Just read this, although it was apparently published in October of last year. The essay's conclusions are incredibly accurate, as I am a seasoned and ex big pharma sales rep. In addition to a new drug that amazingly is allowed to be approved if it is proven more effective than a placebo, many studies can and often have to be done on that same drug with great repetition during this approval time, and will continue to be generated until the two studies required for approval are produced. Related to this, and more concerning, is the questionable quality of clinical trials themselves, as novice doctors are now allowed to conduct such studies thanks to the advent of contract research organizations, all of which are for profit, along with their institutional review boards. So considering such factors involved with meds allowed to be prescribed to patients, this quite possibly could be rather harmful and/or useless. It's frightening, as well as corrupts science in general.

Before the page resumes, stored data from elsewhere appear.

/-! ## Tiles -/

theorem tZeroAll_memWf (d : Dev) (l t : Nat) (hd : MemWf d) : MemWf (tZeroAll d l t) := by
  unfold tZeroAll
  try dsimp only
  with_reducible repeat' (first | assumption | intro _ | apply updCl_memWf)
theorem tSet_memWf (d : Dev) (l t ty owner rows cols : Nat) (hd : MemWf d) : MemWf (tSet d l t ty owner rows cols) := by
  unfold tSet
  try dsimp only
  with_reducible repeat' (first | assumption | intro _ | apply rset_memWf)
theorem tRelease_memWf (d : Dev) (l t : Nat) (hd : MemWf d) : MemWf (tRelease d l t) := by
  unfold tRelease
  try dsimp only
  with_reducible repeat' (first | assumption | intro _ | apply rsetB_memWf | apply MemWf.ite)
theorem tDeclare_memWf (d : Dev) (l t ty owner rows cols : Nat) (hd : MemWf d) : MemWf (tDeclare d l t ty owner rows cols) := by
  unfold tDeclare
  try dsimp only
  with_reducible repeat' (first | assumption | intro _ | apply tRelease_memWf | apply tSet_memWf | apply tZeroAll_memWf | apply MemWf.ite)
theorem tstateWrite_memWf (d : Dev) (l o : Nat) (v : Word) (hd : MemWf d) : MemWf (tstateWrite d l o v) := by
  unfold tstateWrite
  try dsimp only
  with_reducible repeat' (first | assumption | intro _ | apply rset_memWf | apply tDeclare_memWf | apply tRelease_memWf | apply tSet_memWf | apply MemWf.ite)
theorem tPutRow_memWf (d : Dev) (l t r : Nat) (v : BitVec 512) (hd : MemWf d) : MemWf (tPutRow d l t r v) := by
  unfold tPutRow
  try dsimp only
  with_reducible repeat' (first | assumption | intro _ | apply updCl_memWf)
theorem tPut_memWf (d : Dev) (l t ty r c v : Nat) (hd : MemWf d) : MemWf (tPut d l t ty r c v) := by
  unfold tPut
  try dsimp only
  with_reducible repeat' (first | assumption | intro _ | apply tPutRow_memWf | apply MemWf.ite | apply MemWf.foldl | split)

/-! ## Retire -/

theorem setcApply_memWf (d : Dev) (l c o : Nat) (v : Word) (hd : MemWf d) : MemWf (setcApply d l c o v) := by
  unfold setcApply
  try dsimp only
  with_reducible repeat' (first | assumption | intro _ | apply mmErr_memWf | apply regWrite_memWf | apply rset_memWf | apply startMask_memWf | apply stopMask_memWf | apply tstateWrite_memWf | apply updCtx_memWf | apply MemWf.ite | apply MemWf.foldl | split)
theorem shadowAfter_memWf (before : List Modes) (d : Dev) (l c : Nat) (hd : MemWf d) : MemWf (shadowAfter before d l c) := by
  unfold shadowAfter
  try dsimp only
  with_reducible repeat' (first | assumption | intro _ | apply updCtx_memWf | apply MemWf.ite | apply MemWf.foldl)
theorem doSetc_memWf (d : Dev) (l c o : Nat) (v : Word) (hd : MemWf d) : MemWf (doSetc d l c o v) := by
  unfold doSetc
  try dsimp only
  with_reducible repeat' (first | assumption | intro _ | apply setcApply_memWf | apply shadowAfter_memWf)
theorem acquireAt_memWf (d : Dev) (l scope : Nat) (hd : MemWf d) : MemWf (acquireAt d l scope) := by
  unfold acquireAt
  try dsimp only
  with_reducible repeat' (first | assumption | intro _ | apply l1Clear_memWf | apply rsetF_memWf | apply updCl_memWf | apply updQ_memWf | apply MemWf.ite)
theorem cleanCluster_memWf (d : Dev) (l : Nat) (hd : MemWf d) : MemWf (cleanCluster d l) := by
  unfold cleanCluster
  try dsimp only
  with_reducible repeat' (first | assumption | intro _ | apply ccPut_memWf | apply cleanLineNow_memWf | apply MemWf.ite | apply MemWf.foldl)
theorem doStore_memWf (d : Dev) (l c : Nat) (mere : Bool) (a n v : Nat) (hd : MemWf d) : MemWf (doStore d l c mere a n v) := by
  unfold doStore
  try dsimp only
  with_reducible repeat' (first | assumption | intro _ | apply clusterStore_memWf | apply mereWrite_memWf | apply mgmtWrite_memWf | (refine mgmtWrite_memWf_eq (by assumption) ?_) | apply MemWf.ite | apply MemWf.foldl | split)
theorem doPref_memWf (d : Dev) (l c hint da : Nat) (hd : MemWf d) : MemWf (doPref d l c hint da) := by
  unfold doPref
  try dsimp only
  with_reducible repeat' (first | assumption | intro _ | apply newReq_memWf | apply MemWf.ite | apply MemWf.foldl | apply MemWf.foldl2 | apply MemWf.foldl1 | apply MemWf.foldl22 | split)
theorem addCopy_memWf (d : Dev) (l c : Nat) (w : List Word) (md : Modes) (hd : MemWf d) : MemWf (addCopy d l c w md) := by
  unfold addCopy
  try dsimp only
  with_reducible repeat' (first | assumption | intro _ | apply refreshCpstat_memWf | apply updCl_memWf)
theorem applyEff_memWf (l c : Nat) (b : WB) (p : Dev × Next) (e : Eff) (hp : MemWf p.1) : MemWf (applyEff l c b p e).1 := by
  unfold applyEff
  try dsimp only
  with_reducible repeat' (first | assumption | intro _ | apply acquireAt_memWf | apply addCopy_memWf | apply doPref_memWf | apply doSetc_memWf | apply doStore_memWf | apply rset_memWf | apply rsetB_memWf | apply sendEvents_memWf | apply updCl_memWf | apply updCtx_memWf | apply MemWf.ite | apply MemWf.foldl | split)
theorem applyEff_memWf_eq {l c : Nat} {b : WB} {p : Dev × Next} {e : Eff} {dd : Dev} {r1}  (h : applyEff l c b p e = (dd, r1)) (hp : MemWf p.1) : MemWf dd := by
  have g := applyEff_memWf l c b p e hp
  rw [h] at g
  exact g
theorem loopEnd_memWf (d : Dev) (l c : Nat) (addr : Word) (n : Nat) (hd : MemWf d) : MemWf (loopEnd d l c addr n).1 := by
  induction n generalizing d with
  | zero => exact hd
  | succ n ih =>
    unfold loopEnd
    split
    · split
      · dsimp only
        split
        · exact rset_memWf _ _ _ hd
        · exact ih _ (rsetB_memWf _ _ _ _ (rset_memWf _ _ _ hd))
      · exact hd
    · exact hd
theorem loopEnd_memWf_eq {d : Dev} {l c : Nat} {addr : Word} {n : Nat} {e : Dev} {r} (h : loopEnd d l c addr n = (e, r)) (hd : MemWf d) :
    MemWf e := by
  have g := loopEnd_memWf d l c addr n hd
  rw [h] at g
  exact g
theorem enqueue_memWf (d : Dev) (l c : Nat) (o : QOp) (hd : MemWf d) : MemWf (enqueue d l c o) := by
  unfold enqueue
  try dsimp only
  with_reducible repeat' (first | assumption | intro _ | apply updCtx_memWf)
theorem tickShadow_memWf (d : Dev) (l c : Nat) (hd : MemWf d) : MemWf (tickShadow d l c) := by
  unfold tickShadow
  try dsimp only
  with_reducible repeat' (first | assumption | intro _ | apply onLanes_memWf | apply setTpc_memWf | apply updCtx_memWf | apply MemWf.ite | apply MemWf.foldl | split)
theorem advance_memWf (d : Dev) (l c : Nat) (b : WB) (next : Word) (dl : Option Delay) (hd : MemWf d) : MemWf (advance d l c b next dl) := by
  unfold advance
  try dsimp only
  with_reducible repeat' (first | assumption | intro _ | apply onLanes_memWf | apply setPcT_memWf | apply updCtx_memWf | apply MemWf.ite | apply MemWf.foldl | split)
theorem retireBundle_memWf (d : Dev) (l c : Nat) (hd : MemWf d) : MemWf (retireBundle d l c) := by
  unfold retireBundle
  try dsimp only
  with_reducible repeat' (first | assumption | intro _ | apply advance_memWf | apply applyEff_memWf | (refine applyEff_memWf_eq (by assumption) ?_) | apply doTret_memWf | apply enqueue_memWf | apply loopEnd_memWf | (refine loopEnd_memWf_eq (by assumption) ?_) | apply tickShadow_memWf | apply updCl_memWf | apply updCtx_memWf | apply MemWf.ite | apply MemWf.foldl | apply MemWf.foldl2 | apply MemWf.foldl1 | apply MemWf.foldl22 | split)
theorem retire_memWf (d : Dev) (l c : Nat) (hd : MemWf d) : MemWf (retire d l c) := by
  unfold retire
  try dsimp only
  with_reducible repeat' (first | assumption | intro _ | apply retireBundle_memWf | apply settleReset_memWf)
theorem retireIf_memWf (d : Dev) (l c : Nat) (hd : MemWf d) : MemWf (retireIf d l c) := by
  unfold retireIf
  try dsimp only
  with_reducible repeat' (first | assumption | intro _ | apply retire_memWf | apply MemWf.ite)
theorem setSyl_memWf (d : Dev) (l c slot : Nat) (st : SylSt) (eff : List Eff) (hd : MemWf d) : MemWf (setSyl d l c slot st eff) := by
  unfold setSyl
  try dsimp only
  with_reducible repeat' (first | assumption | intro _ | apply updCtx_memWf)
theorem failSyl_memWf (d : Dev) (l c slot : Nat) (t : Trap) (hd : MemWf d) : MemWf (failSyl d l c slot t) := by
  unfold failSyl
  try dsimp only
  with_reducible repeat' (first | assumption | intro _ | apply setSyl_memWf)

/-! ## Records -/

theorem clusterTlb_memWf (d : Dev) (l : Nat) (e : Tlb) (hd : MemWf d) : MemWf (clusterTlb d l e) := by
  unfold clusterTlb
  try dsimp only
  with_reducible repeat' (first | assumption | intro _ | apply Dev_choose_memWf | (refine Dev_choose_memWf_eq (by assumption) ?_) | apply updCl_memWf)
theorem quarterTlb_memWf (d : Dev) (q : Nat) (e : Tlb) (hd : MemWf d) : MemWf (quarterTlb d q e) := by
  unfold quarterTlb
  try dsimp only
  with_reducible repeat' (first | assumption | intro _ | apply Dev_choose_memWf | (refine Dev_choose_memWf_eq (by assumption) ?_) | apply updQ_memWf)
theorem dropReplicas_memWf (d : Dev) (k : AccKind) (r : AccRes) (hd : MemWf d) : MemWf (dropReplicas d k r) := by
  unfold dropReplicas
  try dsimp only
  with_reducible repeat' (first | assumption | intro _ | apply updTract_memWf | apply MemWf.ite | apply MemWf.foldl | split)
theorem accessQ_memWf (d : Dev) (l : Nat) (md : Modes) (va : Word) (k : AccKind) (hd : MemWf d) : MemWf (accessQ d l md va k).2 := by
  unfold accessQ
  try dsimp only
  with_reducible repeat' (first | assumption | intro _ | apply clusterTlb_memWf | apply dropReplicas_memWf | apply MemWf.ite | apply MemWf.foldl | split)
theorem accessQ_memWf_eq {d : Dev} {l : Nat} {md : Modes} {va : Word} {k : AccKind} {dd : Dev} {r1}  (h : accessQ d l md va k = (r1, dd)) (hd : MemWf d) : MemWf dd := by
  have g := accessQ_memWf d l md va k hd
  rw [h] at g
  exact g
theorem joinRecord_memWf {d : Dev} {q : Nat} {va : Word} {kind acc level asid : Nat} {dev : Word} {first : Nat} {e : Dev} {a} (h : joinRecord d q va kind acc level asid dev first = some (a, e)) (hd : MemWf d) : MemWf e := by
  unfold joinRecord at h
  try dsimp only at h
  repeat' split at h
  all_goals first | cases h; done | skip
  all_goals (cases h)
  all_goals (with_reducible repeat' (first | assumption | intro _ | apply refreshOpen_memWf | apply updQ_memWf | apply MemWf.ite | apply MemWf.foldl | (refine MemWf.mk ?_; refine MemWf.out ?_; first | assumption | intro _ | apply refreshOpen_memWf | apply updQ_memWf | apply MemWf.ite | apply MemWf.foldl) | split))
theorem faultCtx_memWf (d : Dev) (l c : Nat) (va : Word) (kind acc level asid : Nat) (dev : Word) (vec : Bool) (hd : MemWf d) : MemWf (faultCtx d l c va kind acc level asid dev vec) := by
  unfold faultCtx
  try dsimp only
  with_reducible repeat' (first | assumption | intro _ | (refine joinRecord_memWf (e := _) (by assumption) ?_) | apply parkCtx_memWf | apply updCl_memWf | apply updCtx_memWf | apply updQ_memWf | apply MemWf.ite | apply MemWf.foldl | split)
theorem faultCopy_memWf (d : Dev) (l id : Nat) (va : Word) (kind acc level asid : Nat) (dev : Word) (hd : MemWf d) : MemWf (faultCopy d l id va kind acc level asid dev) := by
  unfold faultCopy
  try dsimp only
  with_reducible repeat' (first | assumption | intro _ | (refine joinRecord_memWf (e := _) (by assumption) ?_) | apply setCopy_memWf | apply updQ_memWf | apply MemWf.ite | apply MemWf.foldl | split)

You mentioned the ALLHAT trial along with another one. I was selling very expensive blood pressure drugs when the ALLHAT study was released, which greatly vexed my employer once we became aware of its existence, yet the study itself, as you pointed out, was more authentic and valid than the studies utilized by big pharma so often, which are consistently misleading and biased, along with all the statistical gymnastics included in these studies, such as speaking and illustrating these false results in relative instead of absolute terms. It's not true evidence, but deception with the motive of profit instead of patient benefit.

The pharma industry is the largest purchaser of journal reprints, and this agreement occurs before the publication of such a reprint is released to assure the fabricated positive results will be clearly noted in these reprints, that are likely ghostwritten, which further supports their uselessness.

Geeezzz. No one takes a stand anymore these days.